Historically, varnish was made from natural resins like damar and mastic. These resins turn brown and become brittle over time. Also, they become cross-linked with the oil, making it nearly impossible to remove. Newer synthetic resins have been developed that don’t have these drawbacks. One of those resins is Regalrez 1094. Here’s a recipe adapted from research done by the National Gallery of Art in Washington, DC.

The Regalrez resin will come in a bag of small chunks. It speeds up the process if you pulverize it to a powder first. You can just put it in a heavy ziploc bag and hit it with a rubber mallet. Use a funnel or a make a paper cone to get it into a bottle or jar with the Gamsol. Shake that every few hours and it the crystals will eventually dissolve. You can then add the pre-dissolved Kraton G and Tinuvin 292.

The varnish can be brushed on. If it beads up and refuses to ‘stick’ to the painting, you can try scrubbing the varnish brush into the painting. If this won’t work, wipe the problem area with strong mineral spirits or turpentine. This beading up happens when there’s a slick surface, maybe from many oil-rich glazes. Scrubbing or wiping with a strong solvent ever so slightly roughens the surface so it’ll accept the varnish.

The recipe above generally makes a varnish that isn’t terribly glossy, depends on absorbency of the painting. If you want a satin or matte appearance, you have a few options. The easiest is to wait for the varnish to set up a bit, maybe 30 minutes, and drag a dry brush through the varnish layer to slightly disturb the surface, making it more matte. You could also add some microcrystalline wax to the varnish (Cosmoloid 80H). I prefer to varnish first with a gloss varnish to make the colors rich, then spray apply a matte varnish on top of that to adjust the sheen.

This varnish is removable with Gamsol, mineral spirits, or turpentine.

Painting 1 students varnishing their master transcriptions.

Real Gesso

The term gesso simply refers to chalk, gypsum, or plaster. The term came to be used in the 20th century to describe a primer made from chalk and acrylic polymer emulsion. What follows is a recipe for traditional gesso made with hide glue, used in egg tempera, casein, and even oil painting.

  • 16 fluid ounces water
  • 1 ounce of rabbitskin glue (2 tablespoons)
  • 24 ounces (by volume) of marble dust or whiting
  • An ounce or two of the marble dust can be replaced with Titanium Dioxide white pigment to make a brighter more opaque gesso.

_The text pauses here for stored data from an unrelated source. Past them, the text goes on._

-- ==== Sys2Proof/Tests/Slice0.lean ====
section
/-! SUPPORT. The model's own tests, by decide. Expected results are the spec's: the encodings of 30_encoding.md R50, R53,
R57, the examples of the instruction rules, and the vectors of 95_test_vectors.md. Then a witness for each obligation
that has hypotheses. -/

namespace Sys2Proof.Machine.Tests

open Sys2Proof Sys2Proof.Machine

/-! ### Well-formedness refuses each kind of ill-formed operand (R52, R53) -/

theorem test_wf_refuses_value_word : Instr.firstInvalid (.push 32776) = some (1, 32776) := by decide
theorem test_wf_refuses_dest_word : Instr.firstInvalid (.pop 8) = some (1, 8) := by decide
theorem test_wf_refuses_dest_register_word : Instr.firstInvalid (.inp 32776) = some (1, 32776) := by decide
theorem test_wf_refuses_second_operand : Instr.firstInvalid (.set 32768 65535) = some (2, 65535) := by decide
theorem test_wf_refuses_third_operand : Instr.firstInvalid (.add 7 32775 40000) = some (3, 40000) := by decide
theorem test_wf_reports_lowest : Instr.firstInvalid (.eq 9 40000 40000) = some (1, 9) := by decide
theorem test_wf_admits : Instr.WellFormed (.mod 32775 32767 32768) ∧ Instr.WellFormed (.wmem 8 32767) := by decide

/-! ### Each constructor decodes from its words (R48, R50); the last word of each list is not the instruction's -/

theorem test_decode_halt : decode defaultOpcodes [0, 65535] = .ok (.halt, [65535]) := by rfl
theorem test_decode_set : decode defaultOpcodes [1, 32769, 6, 65535] = .ok (.set 32769 6, [65535]) := by rfl
theorem test_decode_push : decode defaultOpcodes [2, 5, 65535] = .ok (.push 5, [65535]) := by rfl
theorem test_decode_pop : decode defaultOpcodes [3, 32768, 65535] = .ok (.pop 32768, [65535]) := by rfl
theorem test_decode_eq : decode defaultOpcodes [4, 32770, 4, 5, 65535] = .ok (.eq 32770 4 5, [65535]) := by rfl
theorem test_decode_gt : decode defaultOpcodes [5, 32770, 7, 3, 65535] = .ok (.gt 32770 7 3, [65535]) := by rfl
theorem test_decode_jmp : decode defaultOpcodes [6, 300, 65535] = .ok (.jmp 300, [65535]) := by rfl
theorem test_decode_jt : decode defaultOpcodes [7, 32768, 20, 65535] = .ok (.jt 32768 20, [65535]) := by rfl
theorem test_decode_jf : decode defaultOpcodes [8, 32768, 21, 65535] = .ok (.jf 32768 21, [65535]) := by rfl
theorem test_decode_add : decode defaultOpcodes [9, 32770, 32768, 32769, 65535] = .ok (.add 32770 32768 32769, [65535]) := by rfl
theorem test_decode_mult : decode defaultOpcodes [10, 32768, 3, 5, 65535] = .ok (.mult 32768 3 5, [65535]) := by rfl
theorem test_decode_mod : decode defaultOpcodes [11, 32768, 17, 5, 65535] = .ok (.mod 32768 17 5, [65535]) := by rfl
theorem test_decode_and : decode defaultOpcodes [12, 32768, 12, 10, 65535] = .ok (.and 32768 12 10, [65535]) := by rfl
theorem test_decode_or : decode defaultOpcodes [13, 32768, 12, 10, 65535] = .ok (.or 32768 12 10, [65535]) := by rfl
theorem test_decode_not : decode defaultOpcodes [14, 32768, 21845, 65535] = .ok (.not 32768 21845, [65535]) := by rfl
theorem test_decode_rmem : decode defaultOpcodes [15, 32769, 100, 65535] = .ok (.rmem 32769 100, [65535]) := by rfl
theorem test_decode_wmem : decode defaultOpcodes [16, 100, 32768, 65535] = .ok (.wmem 100 32768, [65535]) := by rfl
theorem test_decode_call : decode defaultOpcodes [17, 100, 65535] = .ok (.call 100, [65535]) := by rfl
theorem test_decode_ret : decode defaultOpcodes [18, 65535] = .ok (.ret, [65535]) := by rfl
theorem test_decode_out : decode defaultOpcodes [19, 32770, 65535] = .ok (.out 32770, [65535]) := by rfl
theorem test_decode_inp : decode defaultOpcodes [20, 32768, 65535] = .ok (.inp 32768, [65535]) := by rfl
theorem test_decode_nop : decode defaultOpcodes [21, 65535] = .ok (.nop, [65535]) := by rfl
theorem test_decode_register_opcode : decode defaultOpcodes [32768] = .error (.unknownOpcode 32768) := by rfl
theorem test_decode_missing : decode defaultOpcodes [9, 32768, 1] = .error (.missingOperand 9 3) := by rfl
theorem test_assembled_words : [registerWord 7, literalWord 32767] = [32775, 32767] := by decide
theorem test_mov_is_set : encode defaultOpcodes (mov 32768 4) = [1, 32768, 4] := by decide
theorem test_decode_high_number : decode ⟨defaultOpcodes.numbers.set 21 32768⟩ [32768] = .error (.unknownOpcode 32768) := by rfl
theorem test_table_word : decodeTableWord 16 22 = none ∧ decodeTableWord 16 (9 + 2 ^ 16) = some (.add 0 0 0) := by decide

Soak the powdered glue in water overnight and heat it in a double-boiler. It shouldn’t be heated more than 140° F.

Add the marble dust slowly while stirring, avoiding air bubbles. The double boiler will hold heat for quite awhile to keep the gesso workable. Put it back on the burner to warm it up if you need to.

To gesso a panel, first apply a thin layer of rabbitskin glue, same recipe as above but without the marble dust. Follow this with at least 4 thin even coats of gesso, dry between each layer. The next day, sand your panel starting with say 120 grit sandpaper, moving on up to 400 grit or so, even 1000 grit if you like for a fantastically smooth surface.

This recipe is adapted from the American Egg Tempera Society.